I'd suggest, for future Bataille fans, to leave this to last and get through My Mother/Madame Edwarda/The Dead Man first, followed by Story of the Eye, followed by this, but that could be my bias speaking.
Such gorgeous writing! Absolutely in love with Bataille! On to Nick Land's The Thirst for Annihilation, Bataille is one of those men you wish you had in your life, a distant cousin perhaps, or an unrequited love, And I'm so happy he gave a shoutout to Kafka in the appendix, So much alike, the two, And so very fascinating! A gruelling story set in the turmoil of thes, The story takes us on a journey of sexual depravity and excess with the rise of Fascism before the second world war, If is about the main character Troppmann who is out of control drinks drinking to excess and having affairs, womanises and is on the verge of despair, His wife Dirty leaves him for Brighton and he goes to Paris to go on a bender to end all benders,

Not an easy story to read and you need a shower after reading it, The characters are mostly sinking into drunken chaos with no future, The goal appearing to be trying to drink yourself to death while being as deprive as possible, A story of losing yourself to madness before the horrors of the Second World War, Unlike sitelinkStory of the Eye Blue of Noon doesnt boast excess of sexual symbols but there is a profusion of existential signs instead.
All that nausea and sickness and squalor of living so cherished by sitelinkJeanPaul Sartre are already in this novelette, And the main heros obsession with necrophilia symbolizes an abhorrence of the pending stream of death,

In front of them, their leader a degenerately skinny kid with the sulky face of a fish kept time with a long drum major's stick.
He held this stick obscenely erect, with the knob at his crotch, it
Procure Blue Of Noon Authored By Georges Bataille Distributed As Softcover
then looked like a monstrous monkey's penis that had been decorated with braids of coloured cord.
Like a dirty little brute, he would then jerk the stick level with his mouth from crotch to mouth, from mouth to crotch, each rise and fall jerking to a grinding salvo from the drums.
The sight was obscene. It was terrifying if I hadn't been blessed with exceptional composure, how could I have stood and looked at these hateful automatons as calmly as if I were facing a stone wall Each peal of music in the night was an incantatory summons to war and murder.
The drum rolls were raised to their paroxysm in the expectation of an ultimate release in bloody salvos of artillery, I looked into the distance, . . a children's army in battle order, They were motionless, nonetheless, but in a trance, I saw them, so near me, entranced by a longing to meet their death, hallucinated by the endless fields where they would one day advance, laughing in the sunlight, leaving the dead and the dying behind them.
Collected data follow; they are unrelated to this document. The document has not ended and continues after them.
-- ==== Sys2Proof/Machine/Operands.lean ====
section
/-!
DEFINITION. How bytes lie in words: the lanes of a port word, an ADD's payload operand, and the bytes of a 64-bit register
(20_memory.md R54, R55; 30_encoding.md R86).
-/
namespace Sys2Proof.Machine

/-- Byte lane L of a port word, bits [8L+7:8L] (20_memory.md R54). -/
def lane (v : PortWord) (L : Nat) : Byte := v.extractLsb' (8 * L) 8

/-- The four lanes of a port word, lane 0 first (20_memory.md R54). -/
def lanes (v : PortWord) : List Byte := [lane v 0, lane v 1, lane v 2, lane v 3]

/-- The payload bytes after one more payload word: its lanes up to `n` bytes in total; the padding lanes are ignored
(30_encoding.md R86). -/
def appendPayload (n : Nat) (buf : List Byte) (v : PortWord) : List Byte :=
  buf ++ (lanes v).take (n - buf.length)

/-- The eight bytes of a 64-bit register, little-endian (20_memory.md R55). -/
def registerBytes (v : BitVec 64) : List Byte :=
  [v.extractLsb' 0 8, v.extractLsb' 8 8, v.extractLsb' 16 8, v.extractLsb' 24 8,
   v.extractLsb' 32 8, v.extractLsb' 40 8, v.extractLsb' 48 8, v.extractLsb' 56 8]

end Sys2Proof.Machine
end

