/-- Settles O21: bit by bit, the three identities are those of XOR. -/
theorem placeIsLinearAndCommutes : Obligations.PlaceIsLinearAndCommutes := by
  intro W p q a b hp hq
  refine ⟨?linear, ?zero, ?comm⟩ <;> apply logical_eq_of_bits <;> intro r hr
  case linear => rw [place_bit _ _ hp hr, place_bit _ _ hp hr, place_bit _ _ hp hr, BitVec.getLsbD_xor, Bool.xor_assoc]
  case zero => simp [place_bit _ _ hp hr]
  case comm =>
    rw [place_bit _ _ hq hr, place_bit _ _ hp hr, place_bit _ _ hp hr, place_bit _ _ hq hr, Bool.xor_right_comm]

end Sys2Proof.Machine
end

section
/-!
A whole ADD as the XOR of all its bytes at their positions: fold, loop bound, placement and advance (40_add.md R101 to R106,
R122).
-/
namespace Sys2Proof.Machine

/-! ### The fold -/

/-- One more byte at the end joins the fold of the iteration that its index is congruent to (40_add.md R103). -/
theorem foldFrom_snoc (d : List Byte) (b : Byte) {skip : Nat} (hskip : skip < 160) :
    foldFrom (d ++ [b]) skip = foldFrom d skip ^^^ (if d.length % 160 = skip then b else 0) := by
  induction d generalizing skip with
  | nil =>
    cases skip with
    | zero => simp [foldFrom]
    | succ skip => simp [foldFrom]
  | cons x d ih =>
    cases skip with
    | zero =>
      have hcond : d.length % 160 = 159 ↔ (d.length + 1) % 160 = 0 := by omega
      simp [foldFrom, ih, hcond, BitVec.xor_assoc]
    | succ skip =>
      have hcond : d.length % 160 = skip ↔ (d.length + 1) % 160 = skip + 1 := by omega
      simp [foldFrom, ih (Nat.lt_of_succ_lt hskip), hcond]

/-- An iteration past the last byte would place 0 (40_add.md R101, R103). -/
theorem foldByte_of_length_le {d : List Byte} {i : Nat} (h : d.length ≤ i) : foldByte d i = 0 := by
  unfold foldByte
  induction d generalizing i with
  | nil => rfl
  | cons x d ih =>
    cases i with
    | zero => cases h
    | succ i => exact ih (Nat.le_of_succ_le_succ h)

/-! ### XOR of a range of bits -/

/-- f 0 XOR … XOR f (n - 1). -/
def xorUpTo (f : Nat → Bool) : Nat → Bool
  | 0 => false
  | n + 1 => xorUpTo f n ^^ f n

theorem xorUpTo_of_false {f : Nat → Bool} {m n : Nat} (hmn : m ≤ n) (h : ∀ i, m ≤ i → i < n → f i = false) :
    xorUpTo f n = xorUpTo f m := by
  induction n, hmn using Nat.le_induction with
  | base => rfl
  | succ n hn ih =>
    rw [xorUpTo, ih fun i hi hlt => h i hi (Nat.lt_succ_of_lt hlt), h n hn (Nat.lt_succ_self n), Bool.xor_false]

theorem xorUpTo_xor {f g h : Nat → Bool} {n : Nat} (hfg : ∀ i, i < n → f i = (g i ^^ h i)) :
    xorUpTo f n = (xorUpTo g n ^^ xorUpTo h n) := by
  induction n with
  | zero => rfl
  | succ n ih =>
    have hbelow := ih fun i hi => hfg i (Nat.lt_succ_of_lt hi)
    rw [xorUpTo, xorUpTo, xorUpTo, hbelow, hfg n (Nat.lt_succ_self n), Bool.xor_assoc, Bool.xor_left_comm (xorUpTo h n),
      Bool.xor_assoc]
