-- ==== Sys2Proof/Machine/RegMap.lean ====
section
/-! DEFINITION. The register map of a tower's control space, transcribed from the register tables of the spec: for
every register its offset, indices, reset domain and fields with access code and Reset column (R7 to R13, R29, R30).
A reset entry F or S (R13) is 0 here, but for VCORE_SET (R551) and THETA (R575), whose tables give a value before restore:
`FUSE_RESTORE` loads the field during bring-up (log entry 3). -/

namespace Sys2Proof.Machine

/-- The registers, in address order of their blocks. -/
inductive Reg where
  | glbId
  | glbVer
  | glbTower
  | glbLmap
  | rstCtl
  | rstStat
  | rstCfg
  | clkStat
  | rstCount
  | rstLife
  | rstTime
  | rstGstop
  | rstGstopT
  | rstGstopQ
  | pwrCfg
  | pwrIn
  | pwrCap
  | pwrSenseSel
  | pwrSenseStat
  | pwrFault
  | pwrRail
  | pwrRegion
  | pwrOcLast
  | pwrVmin
  | pwrVminT
  | thmStat
  | thmLimits
  | thmEvent
  | thmSensor
  | thmHbm
  | thmRegion
  | eccCtl
  | eccInt
  | eccFill
  | eccRetireStat
  | eccRetireDel
  | eccLogHead
  | eccScrubBase
  | eccScrubLimit
  | eccScrubRec
  | eccScrubCtl
  | eccTestCtl
  | eccTestChk
  | eccTestData
  | eccCeBucket
  | eccLogAddr
  | eccLogTime
  | eccRetire
  | cpCfg
  | cpAbort
  | cpLtCfg
  | cpLtCpl
  | cpLtStat
  | cpHostCfg
  | cpHostStat
  | llcCfg
  | llcSrSeed
  | llcStat
  | llcCnt
  | llcWatchAdd
  | llcWatchDel
  | llcWatchRes
  | hbmChStat
  | hbmChGrant
  | hbmCfg
  | hbmReg
  | hbmMaster
  | hbmTl
  | nbuCfg
  | nbuStatus
  | nbuSubmit
  | nbuSubmitRes
  | nbuUnit
  | dmSubmit
  | dmSubmitRes
  | dmStatus
  | dmChan
  | dmChanSeq
  | lnkCtl
  | lnkCfg
  | lnkStat
  | lnkPartner
  | lnkPartnerSn
  | lnkErr
  | lnkCntRetry
  | lnkCntFec
  | lnkCntDrop
  | lnkLane
  | rtrCfg
  | rtrStat
  | rtrTimeCfg
  | rtrCollSubmit
  | rtrCollStat
  | rtrTopo
  | rtrTopoSn
  | rtrPortStat
  | rtrAdmitBase
  | rtrAdmitLimit
  | rtrDetour
  | dbgCtl
  | dbgMarkSel
  | dbgTraceBase
  | dbgTraceSize
  | dbgTraceCtl
  | dbgTraceStat
  | dbgTracePtr
  | dbgTraceTrig
  | dbgExportDst
  | dbgBrk
  | dbgPeekCtl
  | dbgPeekData
  | dbgEngBusy
  | dbgEngStall
  | dbgEngIdle
  | dbgEngRsel
  | dbgEngRcntA
  | dbgEngRcntB
  | dbgEngX0
  | dbgEngX1
  | fusHold
  | fusBoot
  | fusService
  | fusTestReq
  | fusTestRes
  | fusSerial
  | fusTime
  | fusFullUtc
  | licStat
  | licInstall
  | mgtStat
  | mgtProtCfg
  | mgtHwin
  | mgtKwinBase
  | mgtKwinLimit
  | fusPos
  | hngStat
  | hngTx
  | hngRx
  | brkSchedStat
  | brkPlace
  | brkArray
  | brkArrayStat
  | brkTpStat
  | brkTpKsteps
  | brkTpTiles
  | brkRtStat
  | brkRtCount
  | brkL1Stat
  | brkL1Cnt
  | brkVportStat
  | brkEvStat
  | brkEvData
  | brkEvCtl
  | brkEngBusy
  | brkEngStall
  | brkEngIdle
  | brkEngRsel
  | brkEngRcntA
  | brkEngRcntB
  | brkEngX0
  | brkEngX1
  deriving DecidableEq, Repr

/-- Access codes of R8. -/
inductive Acc where
  | ro | rw | w1c | wo | rwl
  deriving DecidableEq, Repr

/-- The reset domain of a register (R591): cold, warm tower, compute domain, brick, host-port partition. -/
inductive RegDom where
  | cold | warm | cd | brick | hostport
  deriving DecidableEq, Repr

/-- A field of a register: bits, access, Reset column. -/
structure FldDef where
  hi : Nat
  lo : Nat
  acc : Acc
  reset : Nat
  deriving DecidableEq, Repr

/-- A register: offset, two index counts with their strides, domain, fields. -/
structure RegDef where
  base : Nat
  n1 : Nat
  s1 : Nat
  n2 : Nat
  s2 : Nat
  dom : RegDom
  flds : List FldDef
  deriving DecidableEq, Repr

/-- A named field. -/
structure Fld where
  reg : Reg
  hi : Nat
  lo : Nat
  deriving DecidableEq, Repr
The tale is prophetic, In the tumultuous times hysteria prevails, Abjection, as Julia Kristeva takes it, is a brilliant and flexible effect/behaviour which I can see fruitfully applied all over from Sebald to Butler amp Deleuze but I think it bears the most weight when we retrofit it with Bataille.
Abjection can disturb Eroticism in the act of jettison discharge as a characteristic of mostly living bodies which extends and disrupts, appears as expulsion and entry.
It also challenges the sharpness of the Bataillan Symbolic: what is the legitimacy of death as a fixed state I think Blue of Noon is the text of Bataille's which most effectively anticipates the work of Kristeva.
Here we have expulsion and objection and as many fluids as you like

It's frankly bizarre that this exists because it's a novel entirely shattered by the fact of its author's inability to comprehend his own experience, almost entirely because of the encounter with Weil, Lazare in the text.
She strides into this and GB is shellshocked, What follows is a series of desperations, which is fairly par for the course with him but it's clear in this case that everything following their meeting is conditioned by her.


I don't mean to suggest that the book doesn't work, It does, and it's GB at a rather unique point of harmony between his novelistic grotuexcess and his theoretical work, It's that biographical twist that makes this unrepeatable, He makes himself escape.stars. Bleak, depraved, and nihilistic, but in an utterly gorgeous, razorsharp way, Far more potent and incisive than his Story of the Eye, Absolutely loved it.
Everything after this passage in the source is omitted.